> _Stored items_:
-- ==== Sys2Proof/Machine/Operands.lean ====
section
/-! DEFINITION. The operands of the operations that are not in the command word (spec 30_encoding R61): the
source raster behind the raster port, the resampled raster, the capability input, the payload length and the
current chunk. -/

namespace Sys2Proof.Machine

/-- `SrcRead(x, y)`, and the read of `Q(x, y)`: column `x` from the left, row `y` from the top
(20_memory R46). Outside the raster, or where the list holds no pixel, the value is free (log 9). -/
def Raster.pixel (r : Raster) (x y : Nat) : Pixel :=
  if x < r.width.toNat ∧ y < r.height.toNat then
    match r.pixels[y * r.width.toNat + x]? with
    | some p => p
    | none => Config.absentPixel x y
  else Config.absentPixel x y

/-- The `w` by `h` raster whose pixel `(x, y)` is `f x y`. -/
def Raster.tabulate (w h : Half) (f : Nat → Nat → Pixel) : Raster where
  width := w
  height := h
  pixels := (List.range h.toNat).flatMap fun y => (List.range w.toNat).map fun x => f x y

/-- All pixels in range, row by row: what a resampler may read (40_resample R75, P6). -/
def Raster.inRange (r : Raster) : List Pixel :=
  (List.range r.height.toNat).flatMap fun y => (List.range r.width.toNat).map fun x => r.pixel x y

/-- The mode that `CAP_WNR` asks for: 1 unacknowledged, 0 acknowledged (44_chunk R112). -/
def modeOfCapability (wnr : Bool) : WriteMode := if wnr then .unacknowledged else .acknowledged

/-- `(w >> 3) * h`, the number of bytes of a `w` by `h` bitmap (20_memory R44, 42_pack R91). -/
def bitmapSize (w h : Nat) : Nat := w / 8 * h

/-- `BMP_LEN = (BMP_W >> 3) * BMP_H`, not stored (10_state R23). -/
def bmpLen (s : State) : Word := (s.bmpW >>> 3).setWidth 32 * s.bmpH.setWidth 32

/-- A free value has been drawn: the next draw is another one (log 22). -/
def drawn (s : State) : State := { s with draws := s.draws + 1 }

/-- One byte of a buffer, and the state after the read: where nothing has been written there the byte is free
(log 1). -/
def fetchByte (m : Memory) (a : Nat) (s : State) : Byte × State :=
  match Memory.read m a with
  | some b => (b, s)
  | none => (Config.freeByte s.draws a, drawn s)

/-- `n` bytes of a buffer from address `a` on, each as `fetchByte` gives it. -/
def fetchBytes (m : Memory) (a : Nat) (n : Nat) (s : State) : List Byte × State :=
  match n with
  | 0 => ([], s)
  | n + 1 =>
    match fetchByte m a s with
    | (b, s1) =>
      match fetchBytes m (a + 1) n s1 with
      | (bs, s2) => (b :: bs, s2)

/-- `CHK`: the next chunk, `o = TX_OFF`, `n = min(CHUNK, FRM_LEN - TX_OFF)`, and the state after it. Where the
precondition `TX_OFF < FRM_LEN`, `CHUNK ≥ 1` does not hold, the rule states no length and `n` is free (44_chunk R113;
log 24). -/
def nextSlice (s : State) : Slice × State :=
  if s.txOff.toNat < s.frmLen.toNat ∧ 1 ≤ s.chunk.toNat then
    (⟨s.txOff.toNat, min s.chunk.toNat (s.frmLen.toNat - s.txOff.toNat)⟩, s)
  else (⟨s.txOff.toNat, Config.freeLength s.draws⟩, drawn s)

end Sys2Proof.Machine
end

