-- ==== Sys2Proof/Machine/Formats.lean ====
section
/-! DEFINITION. The row `ILLEGAL` (spec 30_encoding R63) and the data formats (30_encoding R66). A format row is
the output of a stage operation (opcode table, `kind`); its meaning lays the datum out on that output (log 11). -/

namespace Sys2Proof.Machine

/-- `ILLEGAL`: a word that matches no command row, when accepted, ends at once with `ERR = 4` and changes nothing
else (30_encoding R63, 60_exceptions R125). -/
def execIllegal (cw : Word) (s : State) : Result :=
  whenAccepted cw s (.next (raise .illegalCommand s))

/-- `FRAME_HEADER` (43_header R101): the eight bytes, on the output of `HDR`. -/
def execFrameHeader (height : Half) (n : Word) (s : State) : Result :=
  .next { s with work := { s.work with header := some (headerBytes height n) } }

/-- The `payloadLength` of a header for `payload`, and the state after it is made: free for a payload whose length does
not fit 32 bits (43_header R101, R105; log 25). -/
def payloadLength (payload : List Byte) (s : State) : Word × State :=
  if payload.length < 4294967296 then (BitVec.ofNat 32 payload.length, s)
  else (Config.freePayloadLength s.draws, drawn s)

/-- `FRAME` (43_header R102): header and payload, on the output of `CAT`. -/
def execFrame (height : Half) (payload : List Byte) (s : State) : Result :=
  match payloadLength payload s with
  | (n, s') => .next { s' with work := { s'.work with frame := some (frameBytes (headerBytes height n) payload) } }

/-- `BITMAP_BYTE` (20_memory R42): the byte of eight ink bits, on the output of `PACK`. -/
def execBitmapByte (bits : InkBits) (s : State) : Result :=
  .next { s with work := { s.work with packed := some (layoutInk bits) } }

/-- `BAYER_M` (41_dither R82): the constant `M[row][col]`. -/
def execBayerM (row col : BitVec 2) (s : State) : Result :=
  .next { s with work := { s.work with bayer := some (bayerElement row col) } }

/-- `TXWRITE` (10_state R33): a request is put on the transport port; at most one is outstanding (20_memory R53;
log 19). The core's own requests have 1 to `CHUNK` bytes. -/
def execTxwrite (mode : WriteMode) (bytes : List Byte) (s : State) : Result :=
  if s.txReq.isSome then .fault .writeOutstanding else .next (txWrite mode bytes s)

end Sys2Proof.Machine
end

> _Task item_: Word for word, transcribe each of the entries above.

> _Result of the task_:
-- ==== Sys2Proof/Machine/Operands.lean ====
section
/-! DEFINITION. The operands of the operations that are not in the command word (spec 30_encoding R61): the
source raster behind the raster port, the resampled raster, the capability input, the payload length and the
current chunk. -/

namespace Sys2Proof.Machine

/-- `SrcRead(x, y)`, and the read of `Q(x, y)`: column `x` from the left, row `y` from the top
(20_memory R46). Outside the raster, or where the list holds no pixel, the value is free (log 9). -/
def Raster.pixel (r : Raster) (x y : Nat) : Pixel :=
  if x < r.width.toNat ∧ y < r.height.toNat then
    match r.pixels[y * r.width.toNat + x]? with
    | some p => p
    | none => Config.absentPixel x y
  else Config.absentPixel x y

/-- The `w` by `h` raster whose pixel `(x, y)` is `f x y`. -/
def Raster.tabulate (w h : Half) (f : Nat → Nat → Pixel) : Raster where
  width := w
  height := h
  pixels := (List.range h.toNat).flatMap fun y => (List.range w.toNat).map fun x => f x y

/-- All pixels in range, row by row: what a resampler may read (40_resample R75, P6). -/
def Raster.inRange (r : Raster) : List Pixel :=
  (List.range r.height.toNat).flatMap fun y => (List.range r.width.toNat).map fun x => r.pixel x y

/-- The mode that `CAP_WNR` asks for: 1 unacknowledged, 0 acknowledged (44_chunk R112). -/
def modeOfCapability (wnr : Bool) : WriteMode := if wnr then .unacknowledged else .acknowledged

/-- `(w >> 3) * h`, the number of bytes of a `w` by `h` bitmap (20_memory R44, 42_pack R91). -/
def bitmapSize (w h : Nat) : Nat := w / 8 * h

/-- `BMP_LEN = (BMP_W >> 3) * BMP_H`, not stored (10_state R23). -/
def bmpLen (s : State) : Word := (s.bmpW >>> 3).setWidth 32 * s.bmpH.setWidth 32

/-- A free value has been drawn: the next draw is another one (log 22). -/
def drawn (s : State) : State := { s with draws := s.draws + 1 }

/-- One byte of a buffer, and the state after the read: where nothing has been written there the byte is free
(log 1). -/
def fetchByte (m : Memory) (a : Nat) (s : State) : Byte × State :=
  match Memory.read m a with
  | some b => (b, s)
  | none => (Config.freeByte s.draws a, drawn s)

/-- `n` bytes of a buffer from address `a` on, each as `fetchByte` gives it. -/
def fetchBytes (m : Memory) (a : Nat) (n : Nat) (s : State) : List Byte × State :=
  match n with
  | 0 => ([], s)
  | n + 1 =>
    match fetchByte m a s with
    | (b, s1) =>
      match fetchBytes m (a + 1) n s1 with
      | (bs, s2) => (b :: bs, s2)

/-- `CHK`: the next chunk, `o = TX_OFF`, `n = min(CHUNK, FRM_LEN - TX_OFF)`, and the state after it. Where the
precondition `TX_OFF < FRM_LEN`, `CHUNK ≥ 1` does not hold, the rule states no length and `n` is free (44_chunk R113;
log 24). -/
def nextSlice (s : State) : Slice × State :=
  if s.txOff.toNat < s.frmLen.toNat ∧ 1 ≤ s.chunk.toNat then
    (⟨s.txOff.toNat, min s.chunk.toNat (s.frmLen.toNat - s.txOff.toNat)⟩, s)
  else (⟨s.txOff.toNat, Config.freeLength s.draws⟩, drawn s)

end Sys2Proof.Machine
end

-- ==== Sys2Proof/Machine/Formats.lean ====
section
/-! DEFINITION. The row `ILLEGAL` (spec 30_encoding R63) and the data formats (30_encoding R66). A format row is
the output of a stage operation (opcode table, `kind`); its meaning lays the datum out on that output (log 11). -/

namespace Sys2Proof.Machine

/-- `ILLEGAL`: a word that matches no command row, when accepted, ends at once with `ERR = 4` and changes nothing
else (30_encoding R63, 60_exceptions R125). -/
def execIllegal (cw : Word) (s : State) : Result :=
  whenAccepted cw s (.next (raise .illegalCommand s))

/-- `FRAME_HEADER` (43_header R101): the eight bytes, on the output of `HDR`. -/
def execFrameHeader (height : Half) (n : Word) (s : State) : Result :=
  .next { s with work := { s.work with header := some (headerBytes height n) } }

/-- The `payloadLength` of a header for `payload`, and the state after it is made: free for a payload whose length does
not fit 32 bits (43_header R101, R105; log 25). -/
def payloadLength (payload : List Byte) (s : State) : Word × State :=
  if payload.length < 4294967296 then (BitVec.ofNat 32 payload.length, s)
  else (Config.freePayloadLength s.draws, drawn s)

/-- `FRAME` (43_header R102): header and payload, on the output of `CAT`. -/
def execFrame (height : Half) (payload : List Byte) (s : State) : Result :=
  match payloadLength payload s with
  | (n, s') => .next { s' with work := { s'.work with frame := some (frameBytes (headerBytes height n) payload) } }

/-- `BITMAP_BYTE` (20_memory R42): the byte of eight ink bits, on the output of `PACK`. -/
def execBitmapByte (bits : InkBits) (s : State) : Result :=
  .next { s with work := { s.work with packed := some (layoutInk bits) } }

/-- `BAYER_M` (41_dither R82): the constant `M[row][col]`. -/
def execBayerM (row col : BitVec 2) (s : State) : Result :=
  .next { s with work := { s.work with bayer := some (bayerElement row col) } }

/-- `TXWRITE` (10_state R33): a request is put on the transport port; at most one is outstanding (20_memory R53;
log 19). The core's own requests have 1 to `CHUNK` bytes. -/
def execTxwrite (mode : WriteMode) (bytes : List Byte) (s : State) : Result :=
  if s.txReq.isSome then .fault .writeOutstanding else .next (txWrite mode bytes s)

end Sys2Proof.Machine
end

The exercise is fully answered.